The two plugins expose different query editors because their underlying query languages are different. Both editors share the same template-variable interpolation and time-range macro contracts, so a dashboard that mixes panels backed by both plugins behaves consistently as the operator changes variables or pans the time range.
The oninit-json-datasource editor mirrors the MongoDB® find-document shape. A query is built from up to five fields:
| Field | Example | Description |
|---|---|---|
| Collection | orders | Target collection name. Resolves against the database configured on the data source unless qualified. |
| Filter | { "status": "open", "ts": { "$gte": { "$date": "$__from" } } } | JSON document selecting matching rows. Supports the standard MongoDB comparison and logical operators. |
| Projection | { "ts": 1, "amount": 1 } | JSON document selecting which fields to return. Omit for all fields. |
| Sort | { "ts": 1 } | JSON document ordering the result. Required for time-series panels to render correctly. |
| Limit | 10000 | Maximum number of documents to return. The default ceiling is 10000; raise per data source if the listener and panel both tolerate it. |
The $date tag inside a filter signals a timestamp value — the plugin coerces the wrapped value into the Grafana time-series time field automatically. The Grafana time-range macros ($__from, $__to) are interpolated to millisecond-since-epoch values before the JSON document is parsed, so the listener sees a normal numeric value.
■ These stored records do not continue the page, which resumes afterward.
-- ==== Sys2Proof/Machine/Ops.lean ====
section
/-! DEFINITION. The named operations over the state: identities, time, event records, result records,
ends of launches, register files, the reconvergence stack, taking an exception (Deliver) and returning
from it, and the budget charge. -/

namespace Sys2Proof.Machine

open Sys2Proof

/-! ### Identities (R297, R298)

A group's key is (launch × 512 + team identifier) × 16 + group index; a team's is the same without the
last part. -/

/-- A group's launch. -/
def launchOf (g : Nat) : Nat := g / 8192
/-- A group's team key. -/
def teamOf (g : Nat) : Nat := g / 16
/-- A group's index in its team ($group). -/
def groupIx (g : Nat) : Nat := g % 16
/-- The team identifier of a team key: $span × 64 + $steam. -/
def teamId (t : Nat) : Nat := t % 512
/-- $span. -/
def spanOf (t : Nat) : Nat := teamId t / 64
/-- $steam. -/
def steamOf (t : Nat) : Nat := teamId t % 64
/-- The group key of a launch, a team identifier and an index. -/
def gidOf (l team g : Nat) : Nat := (l * 512 + team) * 16 + g

/-- The logical cluster of a team (R298). -/
def State.cluster (s : State) (g : Nat) : Nat :=
  spanOf (teamOf g) % max 1 (s.launch (launchOf g)).clusters
/-- $steam of a group; each handler group is the one team of its launch (R431). -/
def State.steam (s : State) (g : Nat) : Nat := if (s.launch (launchOf g)).service then 0 else steamOf (teamOf g)
/-- The logical core of a group. -/
def State.logicalCore (s : State) (g : Nat) : Nat := s.cluster g * 64 + s.steam g
/-- The physical core of a group. -/
def State.coreOf (s : State) (g : Nat) : Nat := (s.team (teamOf g)).core
/-- The physical cluster of a core (R10). -/
def clusterOfCore (c : Nat) : Nat := c / 64
/-- The compute die of a core (R10). -/
def dieOfCore (c : Nat) : Nat := c / 128
/-- The die of a group. -/
def State.dieOf (s : State) (g : Nat) : Nat := dieOfCore (s.coreOf g)
/-- The context that a group runs in: its launch's, or for a handler group the context of its faults. -/
def State.ctxOf (s : State) (g : Nat) : Nat :=
  if (s.group g).handler ≠ [] then (s.group g).hctx else (s.launch (launchOf g)).ctx
/-- The partition of a group's launch. -/
def State.partOf (s : State) (g : Nat) : Nat := (s.launch (launchOf g)).part
/-- The launch record and descriptor of a group. -/
def State.descOf (s : State) (g : Nat) : Rec := (s.launch (launchOf g)).desc

/-- The parts of a state's groups that hold a state (started, not ended). -/
def State.liveGroups (s : State) : List Nat :=
  (s.groups.map (·.1)).eraseDups.filter fun g => (s.group g).live
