/-- Whether a translated address is denied: a window to all but the LD and ST families' 4- and 8-byte
accesses by a privileged lane (R420), a stack that the core's port may not reach (R424). -/
def State.denied (s : State) (g pa : Nat) (w : Want) (priv : Bool) : Bool :=
  if paKind pa = 3 then !(w.family && priv && (decide (w.size = 4) || decide (w.size = 8)))
  else if isHbm pa then !((s.conn.get 0 (clusterOfCore (s.coreOf g))).getLsbD (s.stackOf pa))
  else false

/-- Whether a link of a group's partition to an address's home is up. -/
def State.linked (s : State) (g pa : Nat) : Bool := s.linkUp (s.partOf g) pa

/-- The fill of the line at a virtual address for an access of a group (R112, R113): its home, or what stops it. It is
a read, which for a store also needs W. It meets a home that the core may not reach with PERMISSION, an error in the
line, or a home that no live link reaches, with MACHINE_CHECK (R102, R419, R425). -/
def State.lineFill (s : State) (g ctx va : Nat) (w : Want) (priv use : Bool) : Except LaneRes (Nat × Trail) :=
  let q := s.translate (s.coreOf g) (s.ctx ctx) va (if w.kind = .read then .read else .fill) priv use
  match q.1 with
  | .ok pa _ _ =>
    if s.denied g pa { w with size := 128, family := false } priv then .error (.bad .permission 0)
    else if s.failed (pa / 128) || !s.linked g pa then .error (.check pa)
    else .ok (pa, q.2)
  | .permission => .error (.bad .permission 0)
  | .check pa => .error (.check pa)
  | x =>
    match faultOf va w.addr 0 w.size x with
    | some f => .error (.fault f q.2)
    | none => .error (.bad .permission 0)

/-- Whether a fill answers PERMISSION, which the order of R382 puts first. -/
def fillDenied {α : Type} (r : Except LaneRes α) : Bool :=
  match r with
  | .error (.bad _ _) => true
  | _ => false

/-- The fill that a group's access at a team offset needs (R113): none, or the line's home, or what stops it. -/
def State.fillFor (s : State) (g t o : Nat) (w : Want) (priv use : Bool) : Except LaneRes (List Fill) :=
  match (s.team t).regionAt o with
  | none => .ok []
  | some (n, r) =>
    let line := (o - r.start) / 128
    if r.state.get .invalid line ≠ .invalid then .ok []
    else (s.lineFill g r.ctx (r.glob + 128 * line) w priv use).map fun q => [⟨t, n, line, q.1, q.2⟩]
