/-- WRITE_PERFORMED: stores, atomics and anchored sums are performed at their homes. -/
def State.writePerformed (s : State) (g acc : Nat) (ids : List Nat) : State :=
  match (s.group g).access? acc with
  | none => s
  | some a => if a.kind.writes then (s.performIn g acc a (a.closure ids)).finish g acc else s

/-! ### Meanings of the events -/

/-- LOAD_RETURN (R92, R280, R396). -/
def execLoadReturn (g acc : Nat) (parts : List Nat) (s : State) : Host.Outcome State Fault Refusal :=
  .next (s.loadReturn g acc parts)

/-- WRITE_PERFORMED (R84, R280, R282, R293). -/
def execWritePerformed (g acc : Nat) (parts : List Nat) (s : State) : Host.Outcome State Fault Refusal :=
  .next (s.writePerformed g acc parts)

/-- REPLICA_UPDATE (R84, R293): the home applies its writes to a die's replica. -/
def execReplicaUpdate (die line : Nat) (s : State) : Host.Outcome State Fault Refusal :=
  let rs := s.replicas.map fun r =>
    if r.die = die ∧ r.line = line ∧ r.stale = true then
      { r with bytes := Memory.bytes s.mem (line * 128) 128, stale := false, behind := [] }
    else r
  .next { s with replicas := rs }

end Sys2Proof.Machine
end

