-- ==== Sys2Proof/Machine/Control.lean ====
section
/-! DEFINITION. Control flow (R302 to R306, R313 to R320), traps, breakpoints and their return (R404, R405),
HALT (R406). -/

namespace Sys2Proof.Machine

open Sys2Proof

/-- A branch target: a slot index plus an offset, modulo 2^64 (R48, R313). -/
def target (s : Nat) (off : Int) : Nat := ((s + off) % 2 ^ 64).toNat

/-- The first slot after the issue unit. -/
def State.after (s : State) : Nat := s.cur.slot + s.cur.len

/-- The executing split at another slot: it leaves its pass (R40, R432). -/
def State.goto (s : State) (pc : Nat) : State :=
  s.modSp fun x => { x with pc := pc, entered := none, charged := false }

/-- The lanes for which a branch condition is nonzero (R313): a k source is tested bit by bit, and $lane, which has no one
value, as each lane's own index (DEDUCED, log entry 140). -/
def State.condLanes (s : State) (a : Src) : Word :=
  let x := s.rd a
  maskOf fun i => s.active i &&
    match a.spec with
    | .k _ => x.u.getLsbD i
    | _ => decide (x.vals.get i ≠ 0)

/-- The join point of BNZ and BZ (R302). -/
def Split.joinOr (x : Split) (j : Nat) : Nat := x.join.getD j

/-- The bundle that the executing split has entered, where a slot lies in it (R68). -/
def State.enteredAt (s : State) (f : Nat) : Option Entered :=
  if f / 3 = s.cur.slot / 3 then s.sp.entered else none

/-- A conditional branch's plan (R302, R303, R308): STACK_OVF before any change. -/
def divergePlan (taken : State → Word) (t f : State → Nat) (j : State → Nat) (bix : Bool) : Plan := fun s =>
  let mt := taken s
  let mn := s.mask &&& ~~~mt
  let tgt := t s
  let ft := f s
  let jn := j s
  if mt ≠ 0 ∧ mn ≠ 0 ∧ tgt ≠ ft ∧ 78 ≤ s.g.stack.length then s.stop .stackOvf
  else
    let en := s.enteredAt ft
    .ok fun u => u.modG fun g => (g.diverge u.sp mt mn tgt ft (u.sp.joinOr jn) bix en).getD g

/-- BNZ and BZ. -/
def branchPlan (nonzero : Bool) (a : Src) (off : Int) : Plan :=
  divergePlan (fun s => if nonzero then s.condLanes a else s.mask &&& ~~~s.condLanes a)
    (fun s => target s.cur.slot off) State.after (fun s => max (target s.cur.slot off) s.after) false

/-- BIX's target for a lane (R315). -/
def State.bixTarget (s : State) (a : Src) (i : Nat) : Nat := target s.cur.slot ((s.rd a).vals.get i).toInt

/-! ### Exit (R318, R148) -/

/-- The failed copy that is reported first (R148): the lowest batch, then the earliest issued. -/
def firstFail : List CopyFail → Option CopyFail
  | [] => none
  | c :: r =>
    match firstFail r with
    | none => some c
    | some d =>
      if if c.batch = d.batch then c.order ≤ d.order else (d.batch - c.batch).toNat < 2 ^ 31 then some c else some d

/-- The report of a failed copy (R148, R379). -/
def State.copyReport (s : State) (c : CopyFail) : Report :=
  { s.unit c.cause (c.batch.toNat % 2 ^ 18) with src := 1, addr := c.addr }

/-- Reports a failed copy once and takes it off the list. -/
def State.reportFail (s : State) (c : CopyFail) (slot len : Nat) : State :=
  let r := s.copyReport c
  let s := s.modG fun g => { g with copyFails := g.copyFails.filter fun d => d.order != c.order }
  { s with cur := { s.cur with slot := slot, len := len } }.raise r

/-- A wait that reports failed copies first. -/
def failFirst (fs : List CopyFail) (k : Except Stop (State → State)) :
    Except Stop (State → State) :=
  match firstFail fs with
  | none => k
  | some c => .error (.act fun t => t.reportFail c t.cur.slot t.cur.len)

/-- Whether a group has nothing left that EXIT waits for (R318). -/
def Group.exitReady (g : Group) : Bool :=
  decide (g.log = []) && g.copies.isEmpty && g.slow.isEmpty && !g.inflight.any fun a =>
    a.2.held.isSome && decide (a.2.kind = .load)

/-- The end of a group whose last lane has left: its pins are released, its resources freed (R318, R363). -/
def State.endIfDone (s : State) (g : Nat) : State :=
  let gr := s.group g
  if gr.splits.isEmpty then
    match gr.pinPas.find? fun pa => s.failed (pa / 128) with
    | some pa => s.machineCheck (s.ctxOf g) pa
    | none => { s.sweep gr.pinPas with mem := s.releasePins s.mem gr }.setGroup g gr.discard
  else s

/-- The lanes of the executing split leave. -/
def State.leaveLanesOut (s : State) : State :=
  (s.modG fun g => g.exitSplit s.sp).endIfDone s.cur.group

/-! ### TSYNC (R320) -/

/-- Whether the groups of a team have all come to a count of TSYNCs, or ended. -/
def State.teamAt_ (s : State) (g : Nat) (n : Word) : Bool :=
  (List.range (s.descOf g).gpt).all fun i =>
    let x := s.group (teamOf g * 16 + i)
    !x.live || decide ((x.tsync - n).toNat < 2 ^ 31)

/-! ### Meanings -/

/-- NOP (R319). -/
def planNop : Plan := fun _ => .ok id
def execNop (s : State) : Host.Outcome State Fault Refusal := issue .nop planNop s

/-- BRA (R313). -/
def planBra (off : Int) : Plan := fun s =>
  let t := target s.cur.slot off
  .ok fun u => u.goto t
def execBra (off : Int) (s : State) : Host.Outcome State Fault Refusal := issue (.bra off) (planBra off) s

/-- BNZ (R313). -/
def planBnz (a : Src) (off : Int) : Plan := branchPlan true a off
def execBnz (a : Src) (off : Int) (s : State) : Host.Outcome State Fault Refusal :=
  issue (.bnz a off) (planBnz a off) s

/-- BZ (R313). -/
def planBz (a : Src) (off : Int) : Plan := branchPlan false a off
def execBz (a : Src) (off : Int) (s : State) : Host.Outcome State Fault Refusal :=
  issue (.bz a off) (planBz a off) s

/-- BDV (R313): the pending join point. -/
def planBdv (off : Int) : Plan := fun s =>
  let t := target s.cur.slot off
  .ok fun u => u.modSp fun x => { x with join := some t }
def execBdv (off : Int) (s : State) : Host.Outcome State Fault Refusal := issue (.bdv off) (planBdv off) s

/-- JPT (R314). -/
def planJpt (a : Src) (n : Nat) : Plan := fun s =>
  let t := s.cur.slot + 1 + min (s.rd a).u.toNat n
  .ok fun u => u.goto t
def execJpt (a : Src) (n : Nat) (s : State) : Host.Outcome State Fault Refusal :=
  issue (.jpt a n) (planJpt a n) s

/-- BIX (R315): the lanes whose target is the lowest lane's take it, the others execute BIX again. -/
def planBix (a : Src) : Plan :=
  divergePlan (fun s => maskOf fun i => s.active i && decide (s.bixTarget a i = s.bixTarget a (lowestLane s.mask)))
    (fun s => s.bixTarget a (lowestLane s.mask)) (fun s => s.cur.slot) (fun s => s.cur.slot + 1) true
def execBix (a : Src) (s : State) : Host.Outcome State Fault Refusal := issue (.bix a) (planBix a) s

/-- CALL (R316). -/
def planCall (off : Int) : Plan := fun s =>
  let t := target s.cur.slot off
  let ret := s.after
  if 78 ≤ s.g.stack.length then s.stop .stackOvf
  else .ok fun u => u.modG fun g => (g.call u.sp ret t).getD g
def execCall (off : Int) (s : State) : Host.Outcome State Fault Refusal := issue (.call off) (planCall off) s

/-- RET (R306, R317). -/
def planRet : Plan := fun s =>
  if (s.g.ret s.sp).isNone then s.stop .illegalOperand
  else .ok fun u => u.modG fun g => (g.ret u.sp).getD g
def execRet (s : State) : Host.Outcome State Fault Refusal := issue .ret planRet s

/-- EXIT (R306, R318). -/
def planExit : Plan := fun s =>
  if !(s.g.exitReady && s.noJob s.cur.group) then .error (.wait .exit)
  else failFirst s.g.copyFails (.ok State.leaveLanesOut)
def execExit (s : State) : Host.Outcome State Fault Refusal := issue .exit planExit s

/-- YLD (R319). -/
def planYld : Plan := fun _ => .ok fun u => u.modG fun g => { g with yielded := true }
def execYld (s : State) : Host.Outcome State Fault Refusal := issue .yld planYld s

/-- TSYNC (R320): a full fence of the team, then the count, then the wait for the team's groups. -/
def planTsync : Plan := fun s =>
  match s.sp.wait with
  | some (.tsync n) => if s.teamAt_ s.cur.group n then .ok id else .error (.wait (.tsync n))
  | _ =>
    if 1 < s.g.splits.length then s.stop .illegalOperand
    else if !(s.settled s.cur.group && s.noStale s.cur.group) then .error .stall
    else
      let n := s.g.tsync + 1
      .error (.act fun t => (t.modG fun g => { g with tsync := n }).modSp fun x => { x with wait := some (.tsync n) })
def execTsync (s : State) : Host.Outcome State Fault Refusal := issue .tsync planTsync s

/-- TRAP (R404). -/
def planTrap (n : Nat) : Plan := fun s => .error (.raise (s.unit .trap n))
def execTrap (n : Nat) (s : State) : Host.Outcome State Fault Refusal := issue (.trap n) (planTrap n) s

/-- BKPT (R404). -/
def planBkpt (n : Nat) : Plan := fun s => .error (.raise (s.unit .bkpt n))
def execBkpt (n : Nat) (s : State) : Host.Outcome State Fault Refusal := issue (.bkpt n) (planBkpt n) s

/-- TRET (R306, R405). -/
def planTret (next : Bool) : Plan := fun s =>
  if (s.g.tret s.sp next).isNone then s.stop .illegalOperand
  else .ok fun u => u.modG fun g => (g.tret u.sp next).getD g
def execTret (next : Bool) (s : State) : Host.Outcome State Fault Refusal := issue (.tret next) (planTret next) s

/-- HALT (R406): the group stops at the end of a matrix instruction that it has at work. -/
def planHalt : Plan := fun s =>
  if !s.priv then s.uniStop .permission 0
  else if !s.noJob s.cur.group then .error .stall
  else .ok fun u =>
    let c := u.ctxOf u.cur.group
    (u.modG fun g => { g with halted := true }).post (u.fnOfCtx c) evHalted (u.coreOf u.cur.group) c none
def execHalt (s : State) : Host.Outcome State Fault Refusal := issue .halt planHalt s

end Sys2Proof.Machine
end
The oninit-wire-datasource editor exposes a single SQL text area. The query is interpolated, then issued verbatim against the wire listener — the plugin does not rewrite the query. What the operator types is what the listener executes. For a time-series panel the first column of the result must be a timestamp (or coercible to one); subsequent numeric columns become metric series. For a table panel the column order is preserved verbatim.
SELECT
DATE(ts) AS time,
SUM(amount) AS total_amount,
COUNT(*) AS order_count
FROM orders
WHERE ts BETWEEN $__timeFrom() AND $__timeTo()
AND region = '$region'
GROUP BY DATE(ts)
ORDER BY DATE(ts);
Informix exposes its TimeSeries data through a set of SQL routines (Calendar, GetRange, Apply, Hits, Recombine, …) that operate directly on a TimeSeries column. Because these are SQL routines, they ride the same wire-datasource editor as relational SQL:
SELECT
sensor_id,
Apply('SUM($value)/24', 'cal_hourly', GetRange(readings,
$__timeFrom()::DATETIME YEAR TO FRACTION(3),
$__timeTo()::DATETIME YEAR TO FRACTION(3)))::LVARCHAR
AS daily_avg
FROM sensors
WHERE sensor_id = '$sensor';
The same TimeSeries data is also reachable through Informix's Virtual Table (VT) interface, which presents a TimeSeries column as a relational view of one row per timestamp. The DBA defines the VT once via EXECUTE PROCEDURE TSCreateVirtualTab(…); panels then SELECT from it like any other table:
SELECT tstamp AS time, value FROM v_sensor_readings WHERE sensor_id = '$sensor' AND tstamp BETWEEN $__timeFrom() AND $__timeTo() ORDER BY tstamp;
Both surfaces — routine calls and the VT — are SQL, so the choice between them is per-query ergonomic preference, not a plugin choice.
Both plugins interpolate Grafana template variables before the query is issued. The standard variable forms ($var, ${var}, [[var]]) are recognised; format selectors (${var:csv}, ${var:pipe}, ${var:singlequote}) control how multi-value variables expand. For wire SQL, prefer ${var:singlequote} when the variable lands inside a string literal; for JSON filters the value is JSON-quoted by the plugin already, so no format selector is needed in the common case.
The Grafana panel time range is exposed to both plugins as named macros that interpolate to the appropriate native form:
| Macro | JSON expansion | SQL expansion |
|---|---|---|
| $__from | milliseconds since epoch (number) | milliseconds since epoch (number) |
| $__to | milliseconds since epoch (number) | milliseconds since epoch (number) |
| $__timeFrom() | n/a | DATETIME literal in the connection's locale |
| $__timeTo() | n/a | DATETIME literal in the connection's locale |
| $__interval | panel-suggested bucket width (number, ms) | panel-suggested bucket width (number, ms) |
The $__timeFrom() / $__timeTo() SQL forms produce an Informix-native DATETIME YEAR TO FRACTION(3) literal suitable for direct comparison against an Informix DATETIME column without further casting.